*Work request:*
Return exactly the lines below, starting with the one that has "smbus | tap" and going on through the one that has "the Reeve or".

*Information provided:*
------------------------------------------------------------------------
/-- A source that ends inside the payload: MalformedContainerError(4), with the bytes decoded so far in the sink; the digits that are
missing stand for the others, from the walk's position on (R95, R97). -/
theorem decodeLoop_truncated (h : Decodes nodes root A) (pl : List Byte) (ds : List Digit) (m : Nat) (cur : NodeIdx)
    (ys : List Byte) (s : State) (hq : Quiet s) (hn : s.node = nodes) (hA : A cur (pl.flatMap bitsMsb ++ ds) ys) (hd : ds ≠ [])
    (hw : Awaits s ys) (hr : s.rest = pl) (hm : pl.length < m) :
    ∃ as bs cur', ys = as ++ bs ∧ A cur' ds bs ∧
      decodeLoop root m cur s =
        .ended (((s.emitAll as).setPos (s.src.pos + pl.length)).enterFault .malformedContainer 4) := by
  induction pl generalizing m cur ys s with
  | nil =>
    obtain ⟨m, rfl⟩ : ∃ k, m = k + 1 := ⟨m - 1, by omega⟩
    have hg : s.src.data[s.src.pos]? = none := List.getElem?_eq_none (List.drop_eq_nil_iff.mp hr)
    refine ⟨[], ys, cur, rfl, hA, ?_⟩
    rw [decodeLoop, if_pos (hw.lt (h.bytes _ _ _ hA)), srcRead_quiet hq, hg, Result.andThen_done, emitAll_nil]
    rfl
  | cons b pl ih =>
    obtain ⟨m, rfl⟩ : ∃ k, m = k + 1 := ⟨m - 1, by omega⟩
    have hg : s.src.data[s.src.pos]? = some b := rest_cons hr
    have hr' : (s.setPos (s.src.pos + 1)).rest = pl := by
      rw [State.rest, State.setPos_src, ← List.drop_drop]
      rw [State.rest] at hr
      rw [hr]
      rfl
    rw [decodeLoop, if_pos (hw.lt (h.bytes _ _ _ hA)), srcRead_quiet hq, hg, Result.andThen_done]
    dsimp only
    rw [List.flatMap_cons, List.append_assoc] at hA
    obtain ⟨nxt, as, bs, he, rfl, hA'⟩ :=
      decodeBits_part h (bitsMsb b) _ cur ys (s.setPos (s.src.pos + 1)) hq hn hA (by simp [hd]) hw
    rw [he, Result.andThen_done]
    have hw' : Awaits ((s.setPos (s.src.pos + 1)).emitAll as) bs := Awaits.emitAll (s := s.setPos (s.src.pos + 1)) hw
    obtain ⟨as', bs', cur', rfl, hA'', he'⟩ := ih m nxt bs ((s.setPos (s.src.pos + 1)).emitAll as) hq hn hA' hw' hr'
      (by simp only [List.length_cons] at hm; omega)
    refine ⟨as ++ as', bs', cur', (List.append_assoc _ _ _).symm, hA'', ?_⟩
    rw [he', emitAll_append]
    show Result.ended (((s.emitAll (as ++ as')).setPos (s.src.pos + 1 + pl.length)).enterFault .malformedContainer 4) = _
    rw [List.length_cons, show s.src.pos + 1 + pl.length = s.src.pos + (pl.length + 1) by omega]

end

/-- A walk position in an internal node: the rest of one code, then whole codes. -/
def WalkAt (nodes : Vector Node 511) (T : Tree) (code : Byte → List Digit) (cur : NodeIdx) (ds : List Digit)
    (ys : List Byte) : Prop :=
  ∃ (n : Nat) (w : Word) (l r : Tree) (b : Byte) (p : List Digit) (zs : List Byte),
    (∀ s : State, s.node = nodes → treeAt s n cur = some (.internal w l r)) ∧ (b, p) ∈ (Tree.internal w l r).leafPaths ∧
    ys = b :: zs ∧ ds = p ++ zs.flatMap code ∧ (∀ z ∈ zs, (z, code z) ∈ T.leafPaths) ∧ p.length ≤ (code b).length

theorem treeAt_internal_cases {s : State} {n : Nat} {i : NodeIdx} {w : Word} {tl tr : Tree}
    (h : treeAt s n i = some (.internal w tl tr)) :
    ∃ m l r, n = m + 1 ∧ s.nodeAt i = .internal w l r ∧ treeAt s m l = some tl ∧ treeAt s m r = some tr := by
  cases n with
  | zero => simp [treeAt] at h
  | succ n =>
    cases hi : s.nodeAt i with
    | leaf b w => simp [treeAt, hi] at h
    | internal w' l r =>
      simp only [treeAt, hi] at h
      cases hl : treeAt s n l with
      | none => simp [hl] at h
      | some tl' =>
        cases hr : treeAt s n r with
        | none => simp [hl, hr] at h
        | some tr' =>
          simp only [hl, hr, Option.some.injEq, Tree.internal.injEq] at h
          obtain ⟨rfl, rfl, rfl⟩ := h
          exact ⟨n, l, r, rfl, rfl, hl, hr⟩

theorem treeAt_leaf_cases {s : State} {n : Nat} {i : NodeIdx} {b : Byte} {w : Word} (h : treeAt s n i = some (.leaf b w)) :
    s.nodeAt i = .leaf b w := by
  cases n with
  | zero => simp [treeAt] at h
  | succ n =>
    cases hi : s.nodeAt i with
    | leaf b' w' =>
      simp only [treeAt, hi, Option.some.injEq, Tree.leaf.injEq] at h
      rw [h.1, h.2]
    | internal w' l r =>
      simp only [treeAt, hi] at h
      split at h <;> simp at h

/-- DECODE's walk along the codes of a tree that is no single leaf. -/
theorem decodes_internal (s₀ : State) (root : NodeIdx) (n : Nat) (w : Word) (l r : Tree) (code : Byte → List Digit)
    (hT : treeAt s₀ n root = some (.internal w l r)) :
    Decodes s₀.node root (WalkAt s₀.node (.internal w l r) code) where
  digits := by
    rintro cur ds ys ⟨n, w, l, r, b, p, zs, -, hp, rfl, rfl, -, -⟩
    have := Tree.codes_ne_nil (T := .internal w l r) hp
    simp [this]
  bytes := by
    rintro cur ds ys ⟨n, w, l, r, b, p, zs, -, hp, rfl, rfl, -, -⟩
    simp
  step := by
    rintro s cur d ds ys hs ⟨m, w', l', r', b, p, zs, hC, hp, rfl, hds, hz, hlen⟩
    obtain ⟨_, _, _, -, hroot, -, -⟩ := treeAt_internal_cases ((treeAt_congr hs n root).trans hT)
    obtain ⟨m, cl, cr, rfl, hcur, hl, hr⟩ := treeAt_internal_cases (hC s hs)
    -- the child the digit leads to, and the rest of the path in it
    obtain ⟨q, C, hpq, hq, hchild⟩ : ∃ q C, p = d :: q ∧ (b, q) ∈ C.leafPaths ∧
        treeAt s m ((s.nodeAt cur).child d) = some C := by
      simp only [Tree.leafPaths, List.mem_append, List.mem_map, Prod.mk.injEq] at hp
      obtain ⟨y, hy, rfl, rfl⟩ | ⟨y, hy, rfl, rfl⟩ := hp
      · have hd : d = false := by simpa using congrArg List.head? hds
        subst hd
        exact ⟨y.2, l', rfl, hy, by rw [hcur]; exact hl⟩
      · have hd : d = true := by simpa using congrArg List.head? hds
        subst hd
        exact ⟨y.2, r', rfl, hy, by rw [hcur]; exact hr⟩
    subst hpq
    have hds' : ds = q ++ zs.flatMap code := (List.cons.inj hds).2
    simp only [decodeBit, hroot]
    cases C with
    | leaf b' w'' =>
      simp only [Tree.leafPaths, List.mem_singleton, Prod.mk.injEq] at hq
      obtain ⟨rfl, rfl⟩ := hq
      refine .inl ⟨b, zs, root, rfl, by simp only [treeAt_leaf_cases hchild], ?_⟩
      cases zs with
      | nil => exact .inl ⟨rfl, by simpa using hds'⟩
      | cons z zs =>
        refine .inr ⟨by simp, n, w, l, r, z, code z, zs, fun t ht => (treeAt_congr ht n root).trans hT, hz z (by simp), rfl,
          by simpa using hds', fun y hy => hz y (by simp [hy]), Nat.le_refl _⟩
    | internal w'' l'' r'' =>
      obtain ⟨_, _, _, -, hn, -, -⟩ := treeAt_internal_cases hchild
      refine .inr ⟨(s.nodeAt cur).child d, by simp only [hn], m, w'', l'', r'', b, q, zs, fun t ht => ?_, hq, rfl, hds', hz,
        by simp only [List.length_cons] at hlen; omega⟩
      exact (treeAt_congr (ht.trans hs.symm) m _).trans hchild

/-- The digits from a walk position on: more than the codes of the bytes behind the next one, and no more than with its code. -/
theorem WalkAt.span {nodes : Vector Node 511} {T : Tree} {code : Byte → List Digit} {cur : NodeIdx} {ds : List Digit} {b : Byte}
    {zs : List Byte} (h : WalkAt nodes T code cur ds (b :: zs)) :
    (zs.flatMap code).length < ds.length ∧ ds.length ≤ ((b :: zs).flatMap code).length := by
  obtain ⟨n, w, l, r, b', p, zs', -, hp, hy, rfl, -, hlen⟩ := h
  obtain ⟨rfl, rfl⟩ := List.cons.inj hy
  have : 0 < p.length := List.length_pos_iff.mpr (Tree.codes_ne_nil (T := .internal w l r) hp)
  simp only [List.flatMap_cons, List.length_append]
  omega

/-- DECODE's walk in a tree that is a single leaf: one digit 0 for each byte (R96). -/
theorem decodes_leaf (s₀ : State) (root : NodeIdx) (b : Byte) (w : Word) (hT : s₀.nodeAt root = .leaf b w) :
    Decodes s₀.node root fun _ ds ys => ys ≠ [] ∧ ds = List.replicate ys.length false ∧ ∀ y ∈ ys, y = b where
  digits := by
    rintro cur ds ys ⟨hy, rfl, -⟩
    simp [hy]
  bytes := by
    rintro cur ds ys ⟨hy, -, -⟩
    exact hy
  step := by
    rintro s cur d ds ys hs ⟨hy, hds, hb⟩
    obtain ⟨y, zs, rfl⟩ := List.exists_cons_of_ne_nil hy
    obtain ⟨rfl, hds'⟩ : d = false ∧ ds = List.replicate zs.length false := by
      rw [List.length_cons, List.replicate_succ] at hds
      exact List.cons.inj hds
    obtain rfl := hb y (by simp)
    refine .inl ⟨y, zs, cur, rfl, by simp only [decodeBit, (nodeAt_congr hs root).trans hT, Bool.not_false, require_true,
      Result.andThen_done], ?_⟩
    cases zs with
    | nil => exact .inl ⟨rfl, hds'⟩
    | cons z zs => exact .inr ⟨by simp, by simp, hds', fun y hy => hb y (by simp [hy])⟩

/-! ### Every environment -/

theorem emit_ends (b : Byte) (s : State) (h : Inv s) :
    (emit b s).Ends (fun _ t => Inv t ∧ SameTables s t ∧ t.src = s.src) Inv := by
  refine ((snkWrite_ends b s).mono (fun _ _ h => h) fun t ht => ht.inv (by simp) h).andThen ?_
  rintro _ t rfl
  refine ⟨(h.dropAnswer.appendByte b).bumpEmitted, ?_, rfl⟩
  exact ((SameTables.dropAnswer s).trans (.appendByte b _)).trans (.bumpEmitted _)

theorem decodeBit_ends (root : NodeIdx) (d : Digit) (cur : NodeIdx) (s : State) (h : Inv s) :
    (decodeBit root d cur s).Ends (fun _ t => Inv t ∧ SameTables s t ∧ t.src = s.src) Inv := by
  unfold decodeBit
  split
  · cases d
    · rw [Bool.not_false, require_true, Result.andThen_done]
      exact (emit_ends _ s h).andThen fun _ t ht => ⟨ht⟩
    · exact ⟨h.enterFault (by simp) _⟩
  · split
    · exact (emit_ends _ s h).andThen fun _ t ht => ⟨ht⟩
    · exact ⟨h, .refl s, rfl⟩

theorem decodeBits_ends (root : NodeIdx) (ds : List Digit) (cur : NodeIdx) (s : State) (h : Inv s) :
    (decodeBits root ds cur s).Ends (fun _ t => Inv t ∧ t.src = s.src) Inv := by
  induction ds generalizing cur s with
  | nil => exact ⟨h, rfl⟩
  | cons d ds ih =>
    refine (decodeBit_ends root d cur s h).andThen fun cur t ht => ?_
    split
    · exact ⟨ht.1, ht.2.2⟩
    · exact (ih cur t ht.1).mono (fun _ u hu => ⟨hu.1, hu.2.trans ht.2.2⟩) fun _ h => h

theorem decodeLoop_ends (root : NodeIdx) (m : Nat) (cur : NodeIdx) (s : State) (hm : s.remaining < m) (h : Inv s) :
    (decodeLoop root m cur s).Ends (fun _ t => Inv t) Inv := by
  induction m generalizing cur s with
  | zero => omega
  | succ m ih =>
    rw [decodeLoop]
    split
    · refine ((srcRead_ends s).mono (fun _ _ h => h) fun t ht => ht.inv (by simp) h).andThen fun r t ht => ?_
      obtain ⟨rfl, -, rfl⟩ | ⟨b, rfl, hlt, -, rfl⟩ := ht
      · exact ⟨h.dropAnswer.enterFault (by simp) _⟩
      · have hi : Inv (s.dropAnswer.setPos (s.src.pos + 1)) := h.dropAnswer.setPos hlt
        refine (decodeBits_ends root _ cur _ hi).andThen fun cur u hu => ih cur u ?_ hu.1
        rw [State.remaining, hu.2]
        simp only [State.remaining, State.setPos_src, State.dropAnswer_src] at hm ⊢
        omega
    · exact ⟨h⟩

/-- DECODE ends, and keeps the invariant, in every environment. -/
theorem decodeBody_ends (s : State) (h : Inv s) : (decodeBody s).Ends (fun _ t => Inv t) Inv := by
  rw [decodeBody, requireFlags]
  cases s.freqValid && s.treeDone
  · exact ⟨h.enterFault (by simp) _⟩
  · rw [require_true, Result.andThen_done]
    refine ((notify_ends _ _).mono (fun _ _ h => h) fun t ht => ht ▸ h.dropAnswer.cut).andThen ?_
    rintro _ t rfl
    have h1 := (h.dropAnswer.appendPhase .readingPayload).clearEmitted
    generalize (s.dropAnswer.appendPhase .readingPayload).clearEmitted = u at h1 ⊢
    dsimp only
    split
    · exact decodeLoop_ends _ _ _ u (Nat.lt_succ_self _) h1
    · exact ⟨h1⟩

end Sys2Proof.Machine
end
------------------------------------------------------------------------
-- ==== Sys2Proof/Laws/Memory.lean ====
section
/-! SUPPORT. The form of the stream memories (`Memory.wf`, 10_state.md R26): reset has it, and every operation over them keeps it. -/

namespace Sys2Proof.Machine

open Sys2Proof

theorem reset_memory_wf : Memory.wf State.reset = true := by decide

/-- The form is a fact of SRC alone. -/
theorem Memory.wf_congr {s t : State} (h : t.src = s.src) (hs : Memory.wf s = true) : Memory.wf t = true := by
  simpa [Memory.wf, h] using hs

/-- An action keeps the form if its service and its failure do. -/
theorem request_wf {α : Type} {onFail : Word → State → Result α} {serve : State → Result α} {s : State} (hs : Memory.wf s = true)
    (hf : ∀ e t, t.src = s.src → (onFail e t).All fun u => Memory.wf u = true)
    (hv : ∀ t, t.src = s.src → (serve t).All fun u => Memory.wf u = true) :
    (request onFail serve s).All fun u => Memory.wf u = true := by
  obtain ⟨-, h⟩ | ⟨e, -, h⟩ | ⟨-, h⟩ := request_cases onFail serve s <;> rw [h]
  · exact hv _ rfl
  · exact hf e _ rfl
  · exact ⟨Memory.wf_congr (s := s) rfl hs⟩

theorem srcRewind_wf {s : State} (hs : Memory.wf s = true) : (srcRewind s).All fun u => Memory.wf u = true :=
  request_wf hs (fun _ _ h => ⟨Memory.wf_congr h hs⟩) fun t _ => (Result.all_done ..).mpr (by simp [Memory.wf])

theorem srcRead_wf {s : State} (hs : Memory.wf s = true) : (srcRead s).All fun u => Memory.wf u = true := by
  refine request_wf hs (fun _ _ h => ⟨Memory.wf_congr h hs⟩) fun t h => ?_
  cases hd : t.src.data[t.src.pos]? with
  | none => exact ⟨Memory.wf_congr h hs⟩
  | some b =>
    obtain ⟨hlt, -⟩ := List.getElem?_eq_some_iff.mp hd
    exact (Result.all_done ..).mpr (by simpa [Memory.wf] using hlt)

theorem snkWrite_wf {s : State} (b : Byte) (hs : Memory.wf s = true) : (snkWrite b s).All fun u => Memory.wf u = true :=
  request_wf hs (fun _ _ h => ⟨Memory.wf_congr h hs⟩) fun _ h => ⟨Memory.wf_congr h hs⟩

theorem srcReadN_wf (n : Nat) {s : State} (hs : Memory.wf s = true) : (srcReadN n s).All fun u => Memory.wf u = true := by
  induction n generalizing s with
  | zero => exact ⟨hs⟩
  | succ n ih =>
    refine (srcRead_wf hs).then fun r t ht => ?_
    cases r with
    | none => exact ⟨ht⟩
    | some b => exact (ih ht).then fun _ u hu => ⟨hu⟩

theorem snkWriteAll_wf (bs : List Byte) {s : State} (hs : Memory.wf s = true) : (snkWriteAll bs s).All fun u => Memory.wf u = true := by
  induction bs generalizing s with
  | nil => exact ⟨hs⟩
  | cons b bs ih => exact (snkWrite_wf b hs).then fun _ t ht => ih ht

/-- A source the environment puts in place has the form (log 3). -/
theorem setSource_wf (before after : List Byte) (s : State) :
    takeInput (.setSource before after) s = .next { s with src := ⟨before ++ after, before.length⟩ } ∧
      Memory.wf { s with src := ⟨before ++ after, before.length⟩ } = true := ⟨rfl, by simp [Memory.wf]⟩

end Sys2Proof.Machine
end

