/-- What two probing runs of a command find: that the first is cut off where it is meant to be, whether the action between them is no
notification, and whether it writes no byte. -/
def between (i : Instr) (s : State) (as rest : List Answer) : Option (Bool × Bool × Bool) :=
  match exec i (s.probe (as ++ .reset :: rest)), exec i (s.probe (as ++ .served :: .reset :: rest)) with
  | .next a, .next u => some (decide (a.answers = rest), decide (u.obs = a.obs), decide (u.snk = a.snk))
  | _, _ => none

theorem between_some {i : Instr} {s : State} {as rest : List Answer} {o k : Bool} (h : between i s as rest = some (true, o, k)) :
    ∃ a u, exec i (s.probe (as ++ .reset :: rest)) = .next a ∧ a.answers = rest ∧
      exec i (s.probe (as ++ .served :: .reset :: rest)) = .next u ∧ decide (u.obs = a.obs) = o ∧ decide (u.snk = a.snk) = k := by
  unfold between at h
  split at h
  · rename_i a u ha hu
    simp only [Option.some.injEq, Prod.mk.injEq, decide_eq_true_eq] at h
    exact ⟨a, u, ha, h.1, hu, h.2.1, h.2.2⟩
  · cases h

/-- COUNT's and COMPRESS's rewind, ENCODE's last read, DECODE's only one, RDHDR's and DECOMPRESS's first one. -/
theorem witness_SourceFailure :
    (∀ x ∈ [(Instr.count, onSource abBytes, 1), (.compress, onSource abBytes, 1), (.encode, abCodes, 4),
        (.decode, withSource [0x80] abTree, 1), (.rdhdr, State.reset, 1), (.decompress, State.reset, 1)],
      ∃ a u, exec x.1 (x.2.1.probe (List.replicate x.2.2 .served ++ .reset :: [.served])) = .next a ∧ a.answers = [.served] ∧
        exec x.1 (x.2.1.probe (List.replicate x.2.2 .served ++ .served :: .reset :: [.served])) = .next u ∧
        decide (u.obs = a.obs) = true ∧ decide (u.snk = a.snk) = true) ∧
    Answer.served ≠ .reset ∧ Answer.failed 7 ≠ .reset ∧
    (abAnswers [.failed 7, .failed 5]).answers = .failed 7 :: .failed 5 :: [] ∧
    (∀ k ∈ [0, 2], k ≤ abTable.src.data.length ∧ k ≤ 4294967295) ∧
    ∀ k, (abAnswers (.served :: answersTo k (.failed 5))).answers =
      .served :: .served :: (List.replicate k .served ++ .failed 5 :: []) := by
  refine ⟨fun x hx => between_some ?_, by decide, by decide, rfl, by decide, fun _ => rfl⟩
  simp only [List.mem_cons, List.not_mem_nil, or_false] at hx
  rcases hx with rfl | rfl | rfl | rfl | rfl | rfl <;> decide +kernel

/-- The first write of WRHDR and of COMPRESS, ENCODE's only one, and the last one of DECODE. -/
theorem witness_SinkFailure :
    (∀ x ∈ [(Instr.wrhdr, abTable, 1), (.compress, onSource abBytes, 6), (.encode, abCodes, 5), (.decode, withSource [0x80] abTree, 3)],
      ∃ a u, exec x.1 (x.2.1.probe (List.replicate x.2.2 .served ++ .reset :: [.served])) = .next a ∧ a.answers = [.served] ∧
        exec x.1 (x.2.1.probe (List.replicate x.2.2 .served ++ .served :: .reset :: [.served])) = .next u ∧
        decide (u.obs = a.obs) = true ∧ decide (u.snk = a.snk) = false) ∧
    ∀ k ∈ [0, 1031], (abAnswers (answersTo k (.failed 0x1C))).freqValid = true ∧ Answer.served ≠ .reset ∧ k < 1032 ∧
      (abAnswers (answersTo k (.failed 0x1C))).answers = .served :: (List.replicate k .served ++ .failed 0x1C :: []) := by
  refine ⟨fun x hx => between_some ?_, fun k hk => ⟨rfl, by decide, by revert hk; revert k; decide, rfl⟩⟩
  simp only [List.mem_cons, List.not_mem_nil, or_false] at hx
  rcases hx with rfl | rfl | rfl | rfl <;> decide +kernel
------------------------------------------------------------------------
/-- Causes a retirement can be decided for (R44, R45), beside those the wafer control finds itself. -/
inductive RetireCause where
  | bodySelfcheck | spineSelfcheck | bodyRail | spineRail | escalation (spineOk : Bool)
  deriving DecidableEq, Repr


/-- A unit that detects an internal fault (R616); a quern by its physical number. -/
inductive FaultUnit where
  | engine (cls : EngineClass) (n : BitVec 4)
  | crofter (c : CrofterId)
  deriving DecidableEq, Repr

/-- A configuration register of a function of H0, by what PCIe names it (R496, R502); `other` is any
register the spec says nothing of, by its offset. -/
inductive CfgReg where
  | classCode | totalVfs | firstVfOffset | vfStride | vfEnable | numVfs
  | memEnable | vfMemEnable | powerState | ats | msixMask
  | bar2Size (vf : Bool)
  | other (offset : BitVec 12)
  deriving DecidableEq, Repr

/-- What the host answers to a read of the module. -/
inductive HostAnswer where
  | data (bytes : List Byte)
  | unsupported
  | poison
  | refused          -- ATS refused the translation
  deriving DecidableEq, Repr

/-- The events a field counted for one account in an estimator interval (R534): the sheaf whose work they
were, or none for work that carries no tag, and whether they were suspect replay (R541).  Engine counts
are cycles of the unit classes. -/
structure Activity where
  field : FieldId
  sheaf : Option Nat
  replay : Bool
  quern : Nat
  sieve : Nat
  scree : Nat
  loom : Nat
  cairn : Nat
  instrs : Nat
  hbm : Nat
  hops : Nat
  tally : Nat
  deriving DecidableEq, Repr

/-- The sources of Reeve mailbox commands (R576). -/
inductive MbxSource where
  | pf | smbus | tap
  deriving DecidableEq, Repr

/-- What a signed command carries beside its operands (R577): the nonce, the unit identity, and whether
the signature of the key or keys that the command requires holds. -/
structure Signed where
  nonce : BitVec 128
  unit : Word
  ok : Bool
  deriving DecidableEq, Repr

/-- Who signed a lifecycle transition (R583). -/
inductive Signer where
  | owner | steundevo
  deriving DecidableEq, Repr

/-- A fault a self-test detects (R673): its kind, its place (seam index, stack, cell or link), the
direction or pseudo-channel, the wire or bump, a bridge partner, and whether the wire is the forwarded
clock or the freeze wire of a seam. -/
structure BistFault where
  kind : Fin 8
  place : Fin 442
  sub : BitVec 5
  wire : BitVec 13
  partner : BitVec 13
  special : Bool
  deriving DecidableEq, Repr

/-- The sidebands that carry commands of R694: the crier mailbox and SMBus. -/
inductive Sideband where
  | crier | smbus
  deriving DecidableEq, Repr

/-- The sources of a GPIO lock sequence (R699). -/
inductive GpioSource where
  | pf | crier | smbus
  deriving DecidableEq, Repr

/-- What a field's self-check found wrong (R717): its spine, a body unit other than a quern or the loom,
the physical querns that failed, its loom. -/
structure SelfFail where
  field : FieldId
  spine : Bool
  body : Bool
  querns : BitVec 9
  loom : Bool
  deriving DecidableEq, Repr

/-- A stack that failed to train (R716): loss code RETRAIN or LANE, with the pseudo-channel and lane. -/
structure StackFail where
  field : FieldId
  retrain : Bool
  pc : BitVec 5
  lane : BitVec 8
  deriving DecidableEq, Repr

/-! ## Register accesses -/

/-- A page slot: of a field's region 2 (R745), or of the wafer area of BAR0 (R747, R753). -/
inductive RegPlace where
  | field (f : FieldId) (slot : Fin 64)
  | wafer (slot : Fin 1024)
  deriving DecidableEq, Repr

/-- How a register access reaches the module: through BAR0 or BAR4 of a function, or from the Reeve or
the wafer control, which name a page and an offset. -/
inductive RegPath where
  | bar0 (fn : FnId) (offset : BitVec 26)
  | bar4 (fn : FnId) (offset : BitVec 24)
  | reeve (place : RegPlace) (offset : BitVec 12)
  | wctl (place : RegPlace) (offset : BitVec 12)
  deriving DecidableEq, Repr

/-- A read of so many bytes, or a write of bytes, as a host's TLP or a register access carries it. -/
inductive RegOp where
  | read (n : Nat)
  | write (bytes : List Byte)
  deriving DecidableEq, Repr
------------------------------------------------------------------------
*Task answer:*
  | pf | smbus | tap
  deriving DecidableEq, Repr

/-- What a signed command carries beside its operands (R577): the nonce, the unit identity, and whether
the signature of the key or keys that the command requires holds. -/
structure Signed where
  nonce : BitVec 128
  unit : Word
  ok : Bool
  deriving DecidableEq, Repr

/-- Who signed a lifecycle transition (R583). -/
inductive Signer where
  | owner | steundevo
  deriving DecidableEq, Repr

/-- A fault a self-test detects (R673): its kind, its place (seam index, stack, cell or link), the
direction or pseudo-channel, the wire or bump, a bridge partner, and whether the wire is the forwarded
clock or the freeze wire of a seam. -/
structure BistFault where
  kind : Fin 8
  place : Fin 442
  sub : BitVec 5
  wire : BitVec 13
  partner : BitVec 13
  special : Bool
  deriving DecidableEq, Repr

/-- The sidebands that carry commands of R694: the crier mailbox and SMBus. -/
inductive Sideband where
  | crier | smbus
  deriving DecidableEq, Repr

/-- The sources of a GPIO lock sequence (R699). -/
inductive GpioSource where
  | pf | crier | smbus
  deriving DecidableEq, Repr

/-- What a field's self-check found wrong (R717): its spine, a body unit other than a quern or the loom,
the physical querns that failed, its loom. -/
structure SelfFail where
  field : FieldId
  spine : Bool
  body : Bool
  querns : BitVec 9
  loom : Bool
  deriving DecidableEq, Repr

/-- A stack that failed to train (R716): loss code RETRAIN or LANE, with the pseudo-channel and lane. -/
structure StackFail where
  field : FieldId
  retrain : Bool
  pc : BitVec 5
  lane : BitVec 8
  deriving DecidableEq, Repr

/-! ## Register accesses -/

/-- A page slot: of a field's region 2 (R745), or of the wafer area of BAR0 (R747, R753). -/
inductive RegPlace where
  | field (f : FieldId) (slot : Fin 64)
  | wafer (slot : Fin 1024)
  deriving DecidableEq, Repr

/-- How a register access reaches the module: through BAR0 or BAR4 of a function, or from the Reeve or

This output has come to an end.